明月公主缓缓道来:“成蟜这个人,并不意味着一个名字。他是一个由特定的成长环境、记忆、经历所构成的存在。你们称他为秦国太子,他自己也这样认为,那是因为在他的记忆中,秦国、太子,这些事情占到了近乎全部。当他想到自己,想到的就是有关秦国太子的记忆与经历,所以他对自己的身份,确信不疑。
“可是,如果有人在短短四天内,把他的记忆量扩充数百倍,情况又会怎样?
“他仍然记得自己是成蟜,是秦国太子。只是关于这些记忆的细节,在他的全部记忆总量之中,已经占不到百分之一。而他记忆中的近乎全部,已经是我们彻底陌生的另一些经历。
“这时候,当他面对我们时,他仍然承认自己是成蟜太子,从未否认过。只是这个身份对他的影响,在他的心里已经是微乎其微,甚至可以忽略不计了。
“决定他对我们态度的,是他记忆中的大部分。而这大部分记忆,充满了对我们的敌意与厌憎,所以他的行为,也就顺由自己的心,对我们做出了他想做出的事情。”
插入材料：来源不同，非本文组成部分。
-- ==== Sys2Proof/Certificates/Slice0/Obligations.lean ====
section
/-! DEFINITION. The statements for the provers. The terms they use (frames, runs, what the host does, the invariant) are in
Sys2Proof/Safety.lean. A quotation in a docstring is the sentence of spec/ the statement formalises. -/

open Sys2Proof Sys2Proof.Machine

/-! ### Encoding and dispatch -/

/-- 30_encoding.md R62: "The decode is total over the eight values of `hin`", with its table and its match/mask form: a word
lies in the row of the operation it decodes to and in no other row of the format. -/
def Obligations.HostCommandWordsDecode : Prop :=
  (∀ lo : BitVec 2, decodeH (0b1#1 ++ lo) = .reset lo) ∧
  (∀ lo : BitVec 1, decodeH (0b00#2 ++ lo) = .nop lo) ∧
  decodeH 0b010#3 = .startSha256 ∧ decodeH 0b011#3 = .startSha224 ∧
  (∀ lo, opcodeRow (.reset lo) = ⟨.H, 0b100#3, 0b100#3⟩) ∧ (∀ lo, opcodeRow (.nop lo) = ⟨.H, 0b000#3, 0b110#3⟩) ∧
  opcodeRow .startSha256 = ⟨.H, 0b010#3, 0b111#3⟩ ∧ opcodeRow .startSha224 = ⟨.H, 0b011#3, 0b111#3⟩ ∧
  ∀ w i, (opcodeRow i).covers .H w = true ↔ opcodeRow i = opcodeRow (decodeH w)

/-- 30_encoding.md R64: "The decode is total over the eight values of `PHASE`", with its table, and each phase's own
encoding. -/
def Obligations.SequencerSelectorsDecode : Prop :=
  decodeS 0b000#3 = .idle ∧ decodeS 0b001#3 = .pad ∧ decodeS 0b010#3 = .sched ∧ decodeS 0b011#3 = .winit ∧
  decodeS 0b100#3 = .round ∧ decodeS 0b101#3 = .fold ∧ decodeS 0b110#3 = .format ∧ decodeS 0b111#3 = .hold ∧
  (∀ p : Phase, Phase.ofBits p.bits = p) ∧ (∀ w : BitVec 3, (Phase.ofBits w).bits = w)

/-- Decoding and encoding agree, both ways, with the ignored bits at every value, and a word wider than three bits is
rejected by name (30_encoding.md R60, R62, R64, R67). -/
def Obligations.DecodeAndEncodeAgree : Prop :=
  (∀ i : Instr, i.wellFormed = true → (encode i).wellFormed = true ∧ decode (encode i) = .ok i) ∧
  (∀ o : OpWord, o.wellFormed = true → ∃ i, decode o = .ok i ∧ i.wellFormed = true ∧ encode i = o) ∧
  (∀ o : OpWord, o.wellFormed = false → decode o = .error .widerThanThreeBits)

/-- 30_encoding.md R65, the dispatch of a step, clause by clause; the last says that a `start` presented while the core is
busy "is neither queued nor remembered": the step does not depend on `hin[1:0]`. -/
def Obligations.DispatchChoosesTheOperation : Prop :=
  ∀ s : State,
    (rstBit s.hin = true → s.operation = .reset (s.hin.extractLsb' 0 2)) ∧
    (rstBit s.hin = false → s.busy = false → startBit s.hin = true → variantBit s.hin = false →
      s.operation = .startSha256) ∧
    (rstBit s.hin = false → s.busy = false → startBit s.hin = true → variantBit s.hin = true →
      s.operation = .startSha224) ∧
    (rstBit s.hin = false → s.PHASE = .idle → startBit s.hin = false →
      s.operation = .idle ∧ exec s.operation s = .next s) ∧
    (rstBit s.hin = false → s.PHASE = .done → startBit s.hin = false →
      s.operation = .hold ∧ exec s.operation s = .next s) ∧
    (rstBit s.hin = false → s.busy = true → s.operation = decodeS s.PHASE.bits) ∧
    (rstBit s.hin = false → s.busy = true → ∀ w, rstBit w = false → step { s with hin := w } = step s)

/-- A step is `exec` of the dispatched operation (00_scope.md R5; 30_encoding.md R65), after which the host's next entry is
on the ports and its stores are in memory, the last store to an offset being the one that stays (20_memory.md R41, R52 d). How
the host's side is held between two steps is the model's own choice (notes/assumptions/1.md, 2.md, 4.md, 10.md). -/
def Obligations.StepRunsTheDispatchedOperation : Prop :=
  (∀ (s t : State) (i : Instr), dispatch s.hin s.PHASE.bits = i → exec i s = .next t → step s = .next t.endStep) ∧
  (∀ s : State, (∀ r, SameReg s s.endStep r) ∧ s.endStep.draw = s.draw + 1) ∧
  (∀ s : State, s.host = [] →
    s.endStep.hin = 0b000#3 ∧ s.endStep.msgLen = s.msgLen ∧ s.endStep.host = [] ∧
    ∀ p, s.endStep.mem.read p = s.mem.read p) ∧
  (∀ (s : State) (d : HostDrive) (rest : List HostDrive), s.host = d :: rest →
    s.endStep.hin = d.hin ∧ s.endStep.msgLen = d.msgLen ∧ s.endStep.host = rest ∧
    (∀ p, (∀ st ∈ d.stores, st.offset.toNat ≠ p) → s.endStep.mem.read p = s.mem.read p) ∧
    ∀ earlier st later, d.stores = earlier ++ st :: later → (∀ x ∈ later, x.offset ≠ st.offset) →
      s.endStep.mem.read st.offset.toNat = some st.byte)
周义肥大骇:“成蟜太子不过失踪短短四天,谁能够在这么短的时间里,把他的记忆总量扩大到数百倍?”
明月公主失笑:“义肥大叔,人的记忆并不是靠时间长短决定的,而是靠经历对心理的刺激决定的。十几年缺乏刺激的生活,在我们记忆中只占极小部分。占到我们记忆中大部分的,往往是一瞬间的巨大刺激。所以人生才会这么奇怪,瞬间犹如千年,千年不过瞬间。”
嫪毐突然爬了过来:“公主,公主,小人听明白了,你能够找回太子,对吧?你肯定能的。求公主发发慈悲,救回成蟜太子吧。”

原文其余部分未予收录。